Look at that—I went ahead and made a technology-is-not-so-great argument after all.
I’m between semesters, enjoying winter break. Among the few tasks I’ve been assigned these last few weeks—washing the occasional load of laundry, cooking, not rendering the apartment completely uninhabitable—taking Q., my dog, to the parlor seemed easy enough. The little guy needed only a “sanitary trim” along with the removal of some wild growing hairs from his paws. His spats, as I call them. I told as much to the woman on the phone, asking if I might just bring him in this morning for a quick visit.
“We’re booked,” she informed me.
“Even for a sanitary trim?”
“We’ll put you on the waiting list.”
Oh well. Looks like another day of drinking tea and reading and napping and binge watching The Deuce. Winter break is a motherfucker.
11:00 AM. I get a call from the parlor letting me know that a slot has opened up. Q. will have his private areas tidied up to facilitate cleaner calls to nature. But I was about to start reading some of Anniversaries. I’m on page 96, ahead of schedule, but this weekend is my last before I have to return to teaching, so I’m trying to read ahead.
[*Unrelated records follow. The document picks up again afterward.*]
/-- Outside the font the initial memory is 0 (R32). -/
theorem Memory.initial_of_not_font (font : Vector Byte fontBytes) {a : Nat} (ha : a < 50 ∨ 130 ≤ a) :
    Memory.initial font a = 0 := dif_neg (by simp only [fontBase, fontBytes]; omega)

/-- The font stands from 50 on (R36). -/
theorem Memory.initial_font (font : Vector Byte fontBytes) {k : Nat} (hk : k < fontBytes) :
    Memory.initial font (50 + k) = font[k] := by
  rw [Memory.initial, dif_pos ⟨Nat.le_add_right 50 k, Nat.add_lt_add_left hk 50⟩]
  simp only [Nat.add_sub_cancel_left]

/-- Settles O1: the registers, the pixels and memory by their lemmas, every other item by definition. -/
theorem resetLeavesEverythingZeroed : Obligations.ResetLeavesEverythingZeroed :=
  ⟨State.reset_reg, rfl, rfl, rfl, rfl, rfl, fun c r _ _ => Frame.get_blank c r,
    fun _ ha => Memory.initial_of_not_font _ (ha.imp_right And.left), fun _ hk => Memory.initial_font _ hk,
    rfl, rfl, rfl, rfl, rfl, rfl⟩

/-! ## The invariants at reset (R240, R242) -/

/-- Memory that lists nothing is in canonical form. -/
theorem State.memoryCanonical_of_mem_nil {s : State} (hm : s.mem = []) : s.MemoryCanonical := by
  rw [State.MemoryCanonical, hm]
  exact ⟨.nil, by simp⟩

/-- Re-initialisation leaves the machine as the load phase has to keep it (R240). -/
theorem loadPhaseUntouched_reinit (s : State) : s.reinit.LoadPhaseUntouched :=
  fun _ => ⟨rfl, rfl, rfl, rfl, rfl, rfl, rfl, State.reset_reg, rfl, rfl, rfl, rfl⟩

/-- Settles O2: an empty memory, an empty stack, RUNNING with an empty record, and the load phase as initialised. -/
theorem resetMeetsEveryInvariant : Obligations.ResetMeetsEveryInvariant := by
  have hrunning : State.reset.status ≠ .halted := nofun
  refine ⟨State.memoryCanonical_of_mem_nil rfl, ⟨by decide, nofun⟩, fun _ _ => Nat.zero_le _, ?_, ?_, ?_⟩
  · exact (faultRecordSound_iff_of_notHalted hrunning).mpr ⟨rfl, rfl, rfl⟩
  · exact pendingIsFramebuffer_of_status_ne nofun
  · exact loadPhaseUntouched_reinit State.reset

/-- Settles O11: init is a step of its own, and re-initialisation keeps the parameters and the model's own fields. -/
theorem initRestoresResetState : Obligations.InitRestoresResetState := fun _ _ henv => step_of_event henv

/-! ## The load and the launch (R241, R243) -/

/-- The launch state of an image that fits: its bytes written from 0x200 on over the reset state, `run` given. -/
theorem State.launch_of_fits {image : List Byte} (hfits : image.length ≤ maxProgramBytes) :
    State.launch image =
      .next { State.reset.writeBytes (fun _ => true) programStart 0 image with loading := false } := by
  rw [State.launch, State.loadImage, if_pos hfits]
  rfl

theorem State.launch_of_tooLong {image : List Byte} (hlong : maxProgramBytes < image.length) :
    State.launch image = .fault .imageTooLong := by
  rw [State.launch, State.loadImage, if_neg hlong.not_ge]

/-- Settles O3: an image that fits ends at or below 4096, so each of its bytes is stored. -/
theorem launchPlacesImageVerbatim : Obligations.LaunchPlacesImageVerbatim := by
  refine fun image => ⟨fun hfits => ?_, State.launch_of_tooLong⟩
  have hreset : State.reset.MemoryCanonical := State.memoryCanonical_of_mem_nil rfl
  have hend : programStart + image.length ≤ memSize := by simp only [programStart, memSize]; omega
  refine ⟨_, State.launch_of_fits hfits, ?_, ?_, fun k hk => ?_, fun a ha => ?_⟩
  · rw [State.writeBytes_eq]
  · exact State.memoryCanonical_writeBytes _ _ _ 0 hreset
  · exact State.readByte_writeBytes_at hreset hend hk
  · exact State.readByte_writeBytes_outside hreset _ ha

/-! ## The load phase (R240, R242) -/

/-- After `run` the load phase asks for nothing. -/
theorem loadPhaseUntouched_of_not_loading {s : State} (hl : s.loading = false) : s.LoadPhaseUntouched :=
  fun h => absurd (hl.symm.trans h) nofun

/-- Only init opens the load phase and only `run` closes it (R228, R240). -/
theorem State.applyEvent_loading (s : State) {e : Event} (hinit : e ≠ .init) (hrun : e ≠ .run) :
    (s.applyEvent e).loading = s.loading := by
  cases e with
  | tickDelay | tickSound | takeFrame => rfl
  | answerKey key => rw [State.applyEvent, State.answerKey_eq]
  | init => exact absurd rfl hinit
  | loadByte addr data => rw [State.applyEvent, State.loadByte_eq]
  | run => exact absurd rfl hrun

/-- No key is awaited in RUNNING (R184). -/
theorem State.answerKey_of_running {s : State} (hst : s.status = .running) (key : Nibble) : s.answerKey key = s := by
  rw [State.answerKey, hst]

/-- In the load phase an event other than init and `run` reaches memory alone: the timers stand at 0, no key is awaited
and the slot is empty (R184, R220, R225). -/
theorem State.applyEvent_of_untouched {s : State} (hs : s.LoadPhaseUntouched) (hl : s.loading = true) {e : Event}
    (hinit : e ≠ .init) (hrun : e ≠ .run) : s.applyEvent e = { s with mem := (s.applyEvent e).mem } := by
  obtain ⟨hstatus, -, -, -, -, -, hslot, -, -, hdt, hst, -⟩ := hs hl
  cases e with
  | tickDelay =>
    have hstays : tick s.dt = s.dt := by rw [hdt]; rfl
    rw [State.applyEvent, hstays]
  | tickSound =>
    have hstays : tick s.st = s.st := by rw [hst]; rfl
    rw [State.applyEvent, hstays]
  | takeFrame => rw [State.applyEvent, ← hslot]
  | answerKey key => rw [State.applyEvent, State.answerKey_of_running hstatus]
  | init => exact absurd rfl hinit
  | loadByte addr data => rw [State.applyEvent, State.loadByte_eq]
  | run => exact absurd rfl hrun

theorem loadPhaseUntouched_applyEvent {s : State} (hs : s.LoadPhaseUntouched) (e : Event) :
    (s.applyEvent e).LoadPhaseUntouched := by
  by_cases hinit : e = .init
  · subst hinit
    exact loadPhaseUntouched_reinit s
  by_cases hrun : e = .run
  · subst hrun
    exact loadPhaseUntouched_of_not_loading rfl
  intro hl
  rw [s.applyEvent_loading hinit hrun] at hl
  rw [State.applyEvent_of_untouched hs hl hinit hrun]
  exact hs hl

/-- Settles O51: no event but init and `run` reaches anything but memory, and every engine turn that changes something
comes after `run`. -/
theorem stepKeepsLoadPhaseUntouched : Obligations.StepKeepsLoadPhaseUntouched := by
  intro s t hs h
  rcases step_cases h with ⟨e, rest, -, rfl⟩ | ⟨-, u, hu, rfl⟩
  · exact loadPhaseUntouched_applyEvent (s := { s with env := rest }) hs e
  · rcases State.engineTurn_cases hu with ⟨rfl, -⟩ | ⟨frame, hl, -, -, rfl⟩ | ⟨hl, -, -, rfl⟩ | ⟨hl, -, -, hx⟩
    · exact hs
    · exact loadPhaseUntouched_of_not_loading hl
    · exact loadPhaseUntouched_of_not_loading hl
    · obtain ⟨-, hkeeps, -⟩ := exec_keeps_outside hx
      exact loadPhaseUntouched_of_not_loading (hkeeps.trans hl)

end Sys2Proof.Machine
end
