-- ==== Sys2Proof/Config.lean ====
section
/-! DEFINITION. What an implementation of the block fixes (00_scope.md R9, R10), and the free values the spec leaves open. -/

namespace Sys2Proof

/-- The parameters of one block. MEM_SIZE is a power of two from 64 to 65536 (00_scope.md R9), so a block is told by its exponent:
MEM_SIZE = 2 ^ (6 + sizeExp), with sizeExp from 0 to 10, and no illegal size can be written down. A State carries its Config and no step
writes it; DESIGN CHOICE (log 1). -/
structure Config where
  sizeExp : Fin 11
deriving DecidableEq, Repr

/-- MEM_SIZE, the number of bytes of MEM (00_scope.md R9). -/
def Config.memSize (c : Config) : Nat := 2 ^ (6 + c.sizeExp.val)

/-- The block of the spec's examples, MEM_SIZE = 4096 (00_scope.md R9); DESIGN CHOICE for `State.reset` (log 1). -/
def Config.examples : Config := { sizeExp := 6 }

/-- The largest block the spec allows, MEM_SIZE = 65536 (00_scope.md R9). -/
def Config.largest : Config := { sizeExp := 10 }

/-- FREE VALUE (00_scope.md R10; 70_reset_and_hazards.md R284; log 2). LATENCY is finite and at least 1: the cycles a command needs
beyond the first, drawn afresh for every accepted command. -/
opaque Config.extraLatency (cmd : Word) (draw : Nat) : Nat

/-- FREE VALUE (70_reset_and_hazards.md R281; log 9). What a host read of anything but ID, STATUS and CMD returns while a command runs. -/
opaque Config.busyRead (draw : Nat) : Word

end Sys2Proof
end

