-- ==== Sys2Proof/Machine/Dispatch.lean ====
section
/-! DEFINITION. The dispatch of a legal command to its meaning (30_encoding.md R116). -/

namespace Sys2Proof.Machine

def exec (i : Instr) (s : State) : Host.Outcome State Fault Refusal :=
  match i with
  | .ethParse => Sys2Proof.Machine.execEthParse s
  | .ethBuild => Sys2Proof.Machine.execEthBuild s
  | .ip4Parse => Sys2Proof.Machine.execIp4Parse s
  | .ip4Build => Sys2Proof.Machine.execIp4Build s
  | .ip4Csum => Sys2Proof.Machine.execIp4Csum s
  | .tcpParse => Sys2Proof.Machine.execTcpParse s
  | .tcpBuild => Sys2Proof.Machine.execTcpBuild s
  | .tcpBuildCsum => Sys2Proof.Machine.execTcpBuildCsum s
  | .csumClr => Sys2Proof.Machine.execCsumClr s
  | .csumAddi k => Sys2Proof.Machine.execCsumAddi k s
  | .csumAddmem => Sys2Proof.Machine.execCsumAddmem s
  | .csumFin => Sys2Proof.Machine.execCsumFin s

end Sys2Proof.Machine
end

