-- ==== Sys2Proof/Laws/Encoding.lean ====
section
/-! SUPPORT. The fields of a command word and the word of its fields (30_encoding.md R110). -/

namespace Sys2Proof

theorem CmdFields.ofWord_opc (w : Word) : (CmdFields.ofWord w).opc.toNat = w.toNat % 0x100 := by
  simp [CmdFields.ofWord, BitVec.extractLsb'_toNat]

theorem CmdFields.ofWord_rsv (w : Word) : (CmdFields.ofWord w).rsv.toNat = w.toNat / 0x100 % 0x100 := by
  simp [CmdFields.ofWord, BitVec.extractLsb'_toNat, Nat.shiftRight_eq_div_pow]

theorem CmdFields.ofWord_imm16 (w : Word) : (CmdFields.ofWord w).imm16.toNat = w.toNat / 0x10000 := by
  have := w.isLt
  simp [CmdFields.ofWord, BitVec.extractLsb'_toNat, Nat.shiftRight_eq_div_pow]; omega

theorem CmdFields.toWord_toNat (f : CmdFields) :
    f.toWord.toNat = f.imm16.toNat * 0x10000 + f.rsv.toNat * 0x100 + f.opc.toNat := by
  have h1 := f.opc.isLt; have h2 := f.rsv.isLt
  simp only [CmdFields.toWord, BitVec.toNat_append]
  rw [← Nat.shiftLeft_add_eq_or_of_lt h1, ← Nat.shiftLeft_add_eq_or_of_lt h2]
  simp only [Nat.shiftLeft_eq]; omega

/-- Fields with the same values are the same. -/
theorem CmdFields.eq_of_toNat {f g : CmdFields} (h1 : f.opc.toNat = g.opc.toNat) (h2 : f.rsv.toNat = g.rsv.toNat)
    (h3 : f.imm16.toNat = g.imm16.toNat) : f = g := by
  rcases f with ⟨a, b, c⟩; rcases g with ⟨a', b', c'⟩
  rw [BitVec.toNat_inj] at h1 h2 h3
  simp_all

@[simp] theorem CmdFields.ofWord_toWord (f : CmdFields) : CmdFields.ofWord f.toWord = f := by
  have h1 := CmdFields.ofWord_opc f.toWord; have h2 := CmdFields.ofWord_rsv f.toWord
  have h3 := CmdFields.ofWord_imm16 f.toWord
  have hw := CmdFields.toWord_toNat f
  have a1 := f.opc.isLt; have a2 := f.rsv.isLt; have a3 := f.imm16.isLt
  apply CmdFields.eq_of_toNat <;> omega

@[simp] theorem CmdFields.toWord_ofWord (w : Word) : (CmdFields.ofWord w).toWord = w := by
  apply BitVec.eq_of_toNat_eq
  rw [CmdFields.toWord_toNat, CmdFields.ofWord_opc, CmdFields.ofWord_rsv, CmdFields.ofWord_imm16]
  have := w.isLt; omega

/-- What an operation code stands for. -/
theorem opcodeInstr_eq_some {o : BitVec 8} {k : Half} {i : Instr} (h : opcodeInstr o k = some i) :
    i.fields.opc = o ∧ i.fields.rsv = 0#8 ∧ i.fields.imm16 = if o = 0x41#8 then k else 0#16 := by
  unfold opcodeInstr at h
  split at h <;> first | (cases h; done) | skip
  all_goals
    cases h
    rename_i e
    have e' : o = BitVec.ofNat 8 o.toNat := by simp
    rw [e] at e'; subst e'
    exact ⟨rfl, rfl, rfl⟩

/-- Which operation codes stand for nothing (30_encoding.md R112). -/
theorem opcodeInstr_eq_none (o : BitVec 8) (k : Half) : opcodeInstr o k = none ↔
    o.toNat ∉ [0x10, 0x11, 0x20, 0x21, 0x22, 0x30, 0x31, 0x32, 0x40, 0x41, 0x42, 0x43] := by
  unfold opcodeInstr
  split <;> simp_all

end Sys2Proof
end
No problem—I’ll just being Anniversaries with me on the errand. After all, the parlor will likely need some time to get through the thicket of blonde hairs that adorn Q.’s under and back sides.
For whatever reason, I don’t bring a backpack with me, thus I’m forced to carry the first half of Anniversaries (875 pages, not counting the appendices) under my arm as I walk Q. to the car. But Q. needs to stop and smell a few trees, lift the occasional leg. Anniversaries threatens to slip and fall into the snow, a fate I cannot allow. So I carry Q. under one arm, Anniversaries under the other. I’m not sure if the dog outweighs the text.
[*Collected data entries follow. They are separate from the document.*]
theorem State.Inv.latchIp4 (hs : s.Inv) (ho : s.inputOk = true) (b : Byte) (h : Ip4Header) : (s.latchIp4 b h).Inv :=
  { hs with
    ip4Hlen := headerLen_mod (ip4HeaderLen_eq b)
    ip4Window := payloadWindow_inside ho (ip4HeaderLen_le b) }

theorem State.Inv.latchTcp (hs : s.Inv) (ho : s.inputOk = true) (h : TcpHeader) : (s.latchTcp h).Inv :=
  { hs with
    tcpHlen := headerLen_mod (tcpHeaderLen_eq h.b12)
    tcpWindow := payloadWindow_inside ho (tcpHeaderLen_le h.b12) }

/-- A frame of the length its build has checked ends inside MEM. -/
theorem frame_inside {n : Nat} {pay frame : List Byte} (hb : s.buildOk n = true) (hp : s.payload = some pay)
    (hlen : frame.length = n + pay.length) : s.outStart + frame.length ≤ s.config.memSize := by
  rw [buildOk_iff] at hb
  rw [hlen, payload_length hp]
  exact hb.2

/-- The next state of a command that was due has the invariant. -/
theorem CommandNext.inv {i : Instr} {t : State} (h : CommandNext i s t) (hs : s.Inv) (hw : s.wait = 0) : t.Inv := by
  cases h with
  | ethRange | ethShort => exact (hs.setEthValid false).finished hw _
  | ip4Range | ip4Short | ip4Version => exact (hs.setIp4Valid false).finished hw _
  | tcpRange | tcpShort => exact (hs.setTcpValid false).finished hw _
  | sumRange | buildRange | tcpLong => exact hs.finished hw _
  | ethOk _ x ho hn => exact ((hs.latchEth ho hn x).setEthValid true).finished hw _
  | ip4Ok _ b x ho => exact ((hs.latchIp4 ho b x).setIp4Valid true).finished hw _
  | tcpOk _ x ho => exact ((hs.latchTcp ho x).setTcpValid true).finished hw _
  | ethFrame _ pay hb hp => exact (hs.emit (frame_inside hb hp (by simp))).finished hw _
  | ip4Frame _ pay hb hp => exact (hs.emit (frame_inside hb hp (by simp))).finished hw _
  | tcpFrame _ pay hb hp => exact (hs.emit (frame_inside hb hp (by simp))).finished hw _
  | tcpSealed _ pay hb _ hp =>
    rw [emitTcpCsum_eq hp]
    exact ((hs.emit (frame_inside hb hp (by simp))).finished hw _).setTcpCsum _
  | summed _ bs => exact (hs.setIp4Csum (inetChecksum bs)).finished hw _
  | accSummed _ bs => exact (hs.setAcc (accumulate s.acc.acc (words bs))).finished hw _
  | accCleared => exact (hs.setAcc 0x0000#16).finished hw _
  | accAdded k => exact (hs.setAcc (onesAdd s.acc.acc k)).finished hw _
  | accFinished => exact (hs.setRes (~~~s.acc.acc)).finished hw _

/-- No command changes MEM_SIZE. -/
theorem CommandNext.config_eq {i : Instr} {t : State} (h : CommandNext i s t) : t.config = s.config := by
  cases h <;> simp

/-- An event taken from the list, and a cycle of latency passed. -/
theorem State.Inv.afterEvent (hs : s.Inv) (rest : List HostEvent) : (s.afterEvent rest).Inv :=
  { hs with idleWait := fun hb => Nat.sub_eq_zero_of_le (by rw [hs.idleWait hb]; omega) }

/-- What the host has read, the count of free values, HAZ and the events left are no part of the invariant. -/
theorem State.Inv.withHost (hs : s.Inv) (l : Option Word) (n : Nat) (z : Bool) (es : List HostEvent) :
    State.Inv { s with lastRead := l, draws := n, haz := z, bus := es } := { hs with }

theorem State.Inv.pollStatus (hs : s.Inv) : (pollStatus s).Inv := by
  unfold Machine.pollStatus
  split
  · exact hs.withHost _ _ _ _
  · exact hs.withHost _ _ _ _

/-- An idle write to a register: the header lengths and the windows are read-only, and CMD starts a command only outside reset. -/
theorem State.Inv.writeReg (hs : s.Inv) (hr : s.resetPin = false) (r : Reg) (w : Word) : (s.writeReg r w).Inv := by
  cases r with
  | cmd =>
    exact { hs with
      resetIdle := fun h => by rw [State.writeReg, acceptCommand_resetPin, hr] at h; cases h
      idleWait := nofun }
  | id | viewstat | outLen | ethPoff | ethPlen | ip4Hlen | ip4Poff | ip4Plen | ip4Csum
  | tcpHlen | tcpPoff | tcpPlen | tcpCsum | csumRes => exact hs
  | status | inOff | inLen | outOff | payOff | payLen | ethDstHi | ethDstLo | ethSrcHi | ethSrcLo | ethType
  | ip4Src | ip4Dst | ip4Proto | tcpSport | tcpDport | tcpSeq | tcpAck | tcpFlags | tcpWin | tcpPhSrc | tcpPhDst | csumAcc =>
    exact { hs with }

/-- No register write changes MEM_SIZE. -/
theorem writeReg_config (s : State) (r : Reg) (w : Word) : (s.writeReg r w).config = s.config := by
  cases r <;> rfl

/-- The reset values on a block whose MEM has its canonical form: the engine idle and every window at 0. -/
theorem resetWith_inv {c : Config} {m : Memory} (hwf : m.wf) (hrange : ∀ x ∈ m, x.1 < c.memSize) :
    (State.resetWith c m).Inv where
  memCanonical := hwf
  memInRange := hrange
  resetIdle := fun _ => rfl
  idleWait := fun _ => rfl
  ip4Hlen := rfl
  tcpHlen := rfl
  ethWindow := Nat.zero_le _
  ip4Window := ⟨nofun, fun _ => Nat.zero_le _⟩
  tcpWindow := ⟨nofun, fun _ => Nat.zero_le _⟩

/-- Reset asserted: the reset values, and of MEM nothing but bytes it held before. -/
theorem State.Inv.assertReset (hs : s.Inv) (hr : s.resetPin = false) : (assertReset s).Inv := by
  have kept : s.memAfterReset.wf ∧ ∀ c ∈ s.memAfterReset, c.1 < s.config.memSize := by
    unfold State.memAfterReset
    split
    · split
      · exact ⟨Memory.erase_wf _ _ _ hs.memCanonical, Memory.erase_below _ _ _ _ hs.memInRange⟩
      · exact ⟨hs.memCanonical, hs.memInRange⟩
    · exact ⟨List.Pairwise.nil, nofun⟩
  rw [assertReset_eq s hr]
  exact { resetWith_inv kept.1 kept.2 with resetIdle := fun _ => rfl }

end Sys2Proof.Machine
end

section
/-! PROOF. Every step keeps the invariant, and MEM_SIZE (10_state.md R30, R60; 70_reset_and_hazards.md R270). A step is a completion, whose next
states `CommandNext` lists, or one event from outside. -/

namespace Sys2Proof.Machine

/-- What a step has to keep of the state it starts from. -/
def State.Keeps (s t : State) : Prop := t.Inv ∧ t.config = s.config

variable {s t : State}

/-- A read that answers keeps the invariant, whether or not a command runs. -/
theorem busRead_keeps {w : Width} {a : HostAddr} (hs : s.Inv) (h : busRead s w a = .next t) : s.Keeps t := by
  rcases busRead_cases s w a with ⟨-, e⟩ | ⟨x, -, -, e⟩ | ⟨x, -, -, e⟩ <;> rw [e] at h
  · cases h
  · obtain ⟨v, n, hv⟩ := readBusy_eq s x
    rw [← Host.Outcome.next.inj h, hv]
    exact ⟨hs.withHost _ _ _ _, rfl⟩
  · obtain ⟨v, rfl⟩ := readIdle_next h
    exact ⟨hs.withHost _ _ _ _, rfl⟩

/-- An idle write outside reset keeps the invariant: the map answers MEM only below MEM_SIZE. -/
theorem writeIdle_keeps {w : Width} {a : HostAddr} {x : BusTarget} (hs : s.Inv) (hr : s.resetPin = false) (d : Word)
    (hx : busTarget s.config w a = some x) : s.Keeps (writeIdle s d x) := by
  cases x with
  | reg r => exact ⟨hs.writeReg hr r d, writeReg_config s r d⟩
  | memByte i =>
    have inside : i < s.config.memSize := (busTarget_in_range _ _ _).1 i hx
    exact ⟨hs.writeBytes (bs := [_]) inside, rfl⟩
  | memWord i =>
    have inside : i + 4 ≤ s.config.memSize := (busTarget_in_range _ _ _).2 i hx
    exact ⟨hs.writeBytes inside, rfl⟩

theorem busWrite_keeps {w : Width} {a : HostAddr} {d : Word} (hs : s.Inv) (hr : s.resetPin = false)
    (h : busWrite s w a d = .next t) : s.Keeps t := by
  rcases busWrite_cases s w a d with ⟨-, e⟩ | ⟨x, -, -, e⟩ | ⟨x, hx, -, e⟩ <;> rw [e] at h
  · cases h
  · obtain ⟨z, hz⟩ := writeBusy_eq s d x
    rw [← Host.Outcome.next.inj h, hz]
    exact ⟨hs.withHost _ _ _ _, rfl⟩
  · rw [← Host.Outcome.next.inj h]
    exact writeIdle_keeps hs hr d hx

theorem assertReset_keeps (hs : s.Inv) (hr : s.resetPin = false) : s.Keeps (assertReset s) :=
  ⟨hs.assertReset hr, by rw [assertReset_eq s hr]; rfl⟩

theorem deassertReset_keeps (hs : s.Inv) : s.Keeps (deassertReset s) := ⟨{ hs with resetIdle := nofun }, rfl⟩

theorem pollStatus_keeps (hs : s.Inv) : s.Keeps (pollStatus s) :=
  ⟨hs.pollStatus, by unfold pollStatus; split <;> rfl⟩

/-- Every event outside reset keeps the invariant. -/
theorem hostEvent_keeps {e : HostEvent} (hs : s.Inv) (hr : s.resetPin = false) (h : hostEvent s e = .next t) : s.Keeps t := by
  cases e with
  | read w a => exact busRead_keeps hs h
  | write w a d => exact busWrite_keeps hs hr h
  | idle => rw [← Host.Outcome.next.inj h]; exact ⟨hs, rfl⟩
  | poll => rw [← Host.Outcome.next.inj h]; exact pollStatus_keeps hs
  | assertReset => rw [← Host.Outcome.next.inj h]; exact assertReset_keeps hs hr
  | deassertReset => rw [← Host.Outcome.next.inj h]; exact deassertReset_keeps hs

/-- Reset asserted a second time changes nothing. -/
theorem assertReset_of_asserted (hr : s.resetPin = true) : assertReset s = s := by rw [assertReset, if_pos hr]

/-- Every event while reset is asserted keeps the invariant. -/
theorem eventInReset_keeps {e : HostEvent} (hs : s.Inv) (hr : s.resetPin = true) (h : eventInReset s e = .next t) :
    s.Keeps t := by
  cases e with
  | read | write | poll => cases h
  | idle => rw [← Host.Outcome.next.inj h]; exact ⟨hs, rfl⟩
  | assertReset => rw [← Host.Outcome.next.inj h, assertReset_of_asserted hr]; exact ⟨hs, rfl⟩
  | deassertReset => rw [← Host.Outcome.next.inj h]; exact deassertReset_keeps hs

/-- A cycle in which no command completes keeps the invariant. -/
theorem step_outside_keeps (hs : s.Inv) (hdue : ¬ s.completing) (h : step s = .next t) : s.Keeps t := by
  cases hb : s.bus with
  | nil =>
    have tick : s.tick = s.afterEvent [] := by rw [State.afterEvent, ← hb]; rfl
    rw [step_quiet hdue hb, tick] at h
    rw [← Host.Outcome.next.inj h]
    exact ⟨hs.afterEvent _, rfl⟩
  | cons e rest =>
    cases hr : s.resetPin with
    | false =>
      rw [step_event hdue hr hb] at h
      exact hostEvent_keeps (s := s.afterEvent rest) (hs.afterEvent rest) hr h
    | true =>
      rw [step_event_in_reset hr hb] at h
      exact eventInReset_keeps (s := s.afterEvent rest) (hs.afterEvent rest) hr h

/-- The completion of a command keeps the invariant, and so does that of an illegal word. -/
theorem runCommand_keeps (hs : s.Inv) (hw : s.wait = 0) (h : runCommand s = .next t) : s.Keeps t := by
  rcases runCommand_cases s with ⟨i, -, e⟩ | ⟨-, e⟩ <;> rw [e] at h
  · have next : CommandNext i s t := exec_next h
    exact ⟨next.inv hs hw, next.config_eq⟩
  · rw [← Host.Outcome.next.inj h]
    exact ⟨hs.finished hw _, rfl⟩

/-- Settles O59: a step is the completion of a due command or a cycle of the outside. -/
theorem stepKeepsInvariant : Obligations.StepKeepsInvariant := by
  unfold Obligations.StepKeepsInvariant
  intro s t hs h
  rcases step_cases s with ⟨⟨-, -, hw⟩, e⟩ | ⟨hdue, -⟩
  · exact runCommand_keeps hs hw (e.symm.trans h)
  · exact step_outside_keeps hs hdue h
I park on a side street near the parlor. It’s free, which is good, because I can’t deal with parking meters at the moment. Besides, I’m unable to pay for parking without shouting, “Fuck you, Richard Daley” and there are children within earshot. I put Anniversaries in a tote bag and sling it over my left shoulder. Q. is excited to be sniffing new terrain and fights me as I try to get him where he needs to go. Of course, I’m running late.
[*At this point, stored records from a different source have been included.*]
-- ==== Sys2Proof/Machine/Dispatch.lean ====
section
/-! DEFINITION. One arm per operation and unit format. -/

namespace Sys2Proof.Machine

/-- What one operation does to a state. -/
def exec (i : Instr) (s : State) : Host.Outcome State Fault Refusal :=
  match i with
  -- the unit formats (R53, R54)
  | .b v => Sys2Proof.Machine.execB v s
  | .e m g => Sys2Proof.Machine.execE m g s
  -- bitmap_classifier
  | .gt0 => Sys2Proof.Machine.execGt0 s
  | .lt255 => Sys2Proof.Machine.execLt255 s
  | .amb => Sys2Proof.Machine.execAmb s
  | .esc => Sys2Proof.Machine.execEsc s
  | .classify => Sys2Proof.Machine.execClassify s
  -- escape_marker_framer
  | .emitb => Sys2Proof.Machine.execEmitb s
  | .emite => Sys2Proof.Machine.execEmite s
  | .frame => Sys2Proof.Machine.execFrame s
  -- framebuffer_block_encoder
  | .start len => Sys2Proof.Machine.execStart len s
  | .fetch => Sys2Proof.Machine.execFetch s
  | .encg => Sys2Proof.Machine.execEncg s
  | .halt => Sys2Proof.Machine.execHalt s
  | .encodeCall => Sys2Proof.Machine.execEncodeCall s

end Sys2Proof.Machine
end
The tote slips off my shoulder once, twice, three times like Christ falling. I give up, walk Q. back to the car, leave the book-in-tote in the driver’s seat.
Q. is dropped off, much to his displeasure. I walk back to the car, grab the tote and book and head to Whole Foods, the sole place in walking distance where I can get a cup of tea and read. But I need to get some cherry tomatoes and olive oil and, well I’m here so, why not, some beer and, yeah, some dried pasta and a tub of Greek yogurt and some hummus. You know, the staples. I pay for the groceries and head to the café section of the hip grocery store, order tea. Which is when the phone rings.
“Q.’s ready for pickup!”
There’s no way I’m going to walk my dog while carrying all the groceries, so I walk back to the car and drop off the load, then fetch little Q., who’s so happy to see me, Oh my god, father, the things they did to me in there! Back home, I unpack the grocery bag while Q. gets some much needed rest. Anniversaries is in the bag. I didn’t look at a page of it during this little odyssey.
Why the hell did I bring the book with me? A voice in my head scolds me for not bringing a small book with me on the outings, one that would fit easily into my jacket pocket. But that’s not how this works: if you’re me, afflicted with the soft lunacy, you don’t always have a choice. You want to read what you want to read. You’re not in control. A big book like Anniversaries is impatient, demanding. It needs to be read, to be adored, to be taken on train rides and brought to doctor’s appointments. I could’ve brought any number of smaller books (something by Thomas Bernhard, a slim book of poems, a pocket paperback) but I didn’t. What was I thinking? Answer: I wasn’t. I let the soft lunacy do the thinking for me.